Crisis in Myanmar

"Blessed are the Peacemakers"

Recent Developments

Tensions between Buddhist and Muslim communities in Myanmar’s Rakhine State have escalated dramatically since late August 2017. A series of attacks by a group of Rohingya militants calling itself the Arakan Rohingya Salvation Army (ARSA) on military and police outposts killed more than seventy people, including twelve Burmese security forces personnel. In response, the military launched a brutal crackdown on Rohingya villages, causing over seven hundred thousand people to flee across the border to Bangladesh since August 2017. Widespread reports indicate indiscriminate killings and burning of Rohingya villages, escalating to the point that the UN Human Rights Commissioner called the situation in Rakhine State “a textbook example of ethnic cleansing.” The violence has led to a growing humanitarian crisis in neighboring Bangladesh, where nearly one million Rohingya now reside in refugee camps along the border.

This outburst of violence by the military comes after a similar attack on a security post along the Bangladeshi border in October 2016 killed nine police officers. The army responded to that attack with a month-long crackdown on unarmed Muslim civilians, causing more than one thousand civilian deaths and driving tens of thousands more to flee their homes in search of safety.

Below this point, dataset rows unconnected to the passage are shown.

/-! ## Requests (R104 to R106) -/

/-- The arbiter's answers (R104). -/
inductive Answer where
  | noZone | granted | pending | replaced | busy
  deriving DecidableEq, Repr

/-- What an owner's request carries (R101). -/
structure Request where
  level : Nat
  content : Content
  frames : Option Nat
  credit : Option Nat
  deriving DecidableEq, Repr

/-- A request is recorded in the pending map with the next arrival number (R104, R106). -/
def ZoneArb.record (r : Request) (a : ZoneArb) : ZoneArb :=
  { a with
    pending := insertPending ⟨r.level, r.content, r.frames, r.credit, a.nextArrival⟩ a.pending
    nextArrival := nextNumber a.nextArrival }

/-- A replacement of an in-service takeover (R106). -/
def ZoneArb.replaceService (r : Request) (a : ZoneArb) : ZoneArb :=
  { a with
    service := a.service.map fun t =>
      if t.level = r.level then { t with content := r.content, remaining := r.frames, credit := r.credit, pos := 0 }
      else t }

/-- A request of an owner, plain or replacing, with the arbiter's answer (R104 to R106). -/
def State.request (zone : Nat) (r : Request) (replaces : Bool) (s : State) : State × Answer :=
  match s.zone? zone with
  | none => (s, .noZone)
  | some z =>
    if (z.arb.serviceAt r.level).isSome then
      if replaces then (s.mapArb zone (ZoneArb.replaceService r), .replaced) else (s, .busy)
    else if (z.arb.pendingAt r.level).isSome then
      if replaces then ((s.mapArb zone (ZoneArb.record r)).evaluate zone, .replaced) else (s, .busy)
    else
      let s := (s.mapArb zone (ZoneArb.record r)).evaluate zone
      match (s.zone? zone).bind (·.arb.serviceAt r.level) with
      | some _ => (s, .granted)
      | none => (s, .pending)

/-- The answer puts the zone into its owner's outstanding set. -/
def Answer.joins : Answer → Bool
  | .granted => true
  | .pending => true
  | .replaced => true
  | _ => false

/-- One request in each zone given, in order, with the zones that join the owner's outstanding set. -/
def State.requestAll (r : Request) (replaces : Bool) (zones : List Nat) (s : State) : State × List Nat :=
  zones.foldl (fun acc z =>
    let (s, a) := acc.1.request z r replaces
    (s, if a.joins then acc.2 ++ [z] else acc.2)) (s, [])

/-! ## Features and cards reach the arbiter (R176, R198) -/

/-- The zones a zone set names, an empty set naming the feature-target zones (R176, R198). -/
def State.resolveZones (zones : List Nat) (s : State) : List Nat :=
  if zones.isEmpty then s.featureTargetZones else ascending8 zones

/-- The head of a feature list is requested; a head that no zone takes leaves the list, and the next follows (R176). The zones
an empty set resolves to fill the outstanding set alone: the feature's own zone set stays empty, and ROTATION_STATUS reports it
so (DESIGN CHOICE, log 24). -/
def State.startFeatures : List Feature → State → State
  | [], s => s.mapRotation fun r => { r with features := [] }
  | f :: rest, s =>
    let (s, out) := s.requestAll ⟨5, .asset f.asset, some (s.toFrames f.duration), some f.sponsor⟩ false
      (s.resolveZones f.zones)
    if out.isEmpty then
      State.startFeatures rest (s.mapRotation fun r => { r with featuresDropped := satInc 65535 r.featuresDropped })
    else s.mapRotation fun r => { r with features := { f with outstanding := out } :: rest }

/-- The head feature leaves the list once it has no outstanding zone, and the next is requested (R176). -/
def State.featureFollow (s : State) : State :=
  match s.rotation.features with
  | f :: rest => if f.outstanding.isEmpty then s.startFeatures rest else s
  | [] => s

After winning Myanmar’s first competitive national election in more than twenty-five years and taking office in March 2016, the National League for Democracy party (unofficially headed by State Counsellor Aung San Suu Kyi) has continually failed to address the status of the Rohingya people, who were not allowed to vote in the election. A national peace conference was held in August 2016, aimed at ending decades of fighting between the military and a number of armed ethnic groups, but Rohingya representatives were not invited to attend. That same month, Aung San Suu Kyi announced the creation of a nine-person commission, headed by former UN Secretary-General Kofi Annan, to review and offer recommendations to address the tensions in Rakhine. The commission delivered its final report in late August 2017, just days before the latest outbreak of violence. Aung San Suu Kyi has continued to face criticism over a failure to address or acknowledge the Rohingya issue.

Background

The Rohingya, a highly persecuted Muslim group numbering over one million, face discrimination both from their neighbors and their nation, and are not considered citizens by Myanmar’s government. Buddhist nationalist groups, including the MaBaTha and the anti-Muslim 969 movement, regularly call for boycotts of Muslim shops, the expulsion of Muslims from Myanmar, and attacks on Muslim communities. After two waves of violence, reprisals, and riots in June and October of 2012 intensified the century-old conflict in the predominantly Buddhist country, more than one hundred thousand Muslim Rohingyas were internally displaced and hundreds killed. 

There is little indication that addressing the Rohingya issue will become a priority any time soon for Myanmar’s government, which has focused instead on establishing a new relationship with the military and addressing multiple ongoing insurgencies. The military signed a cease-fire with several armed ethnic groups in October 2015, but some major groups—including two of the largest militias, the United Wa State Army and Kachin Independence Army—continue to fight the government. While the cease-fire agreement was a potential step towards peace in Myanmar, it failed to finalize a framework for a new balance of power between the central government and local authorities in the restive borderlands or require ethnic groups to disarm.

Concerns

As the U.S.-Myanmar relationship warms, disagreements over human rights issues will remain a divisive factor. However, Myanmar’s stability is increasingly important to U.S. interests given Myanmar’s strategic importance in Southeast Asia, vast natural resources, and emerging democratic government.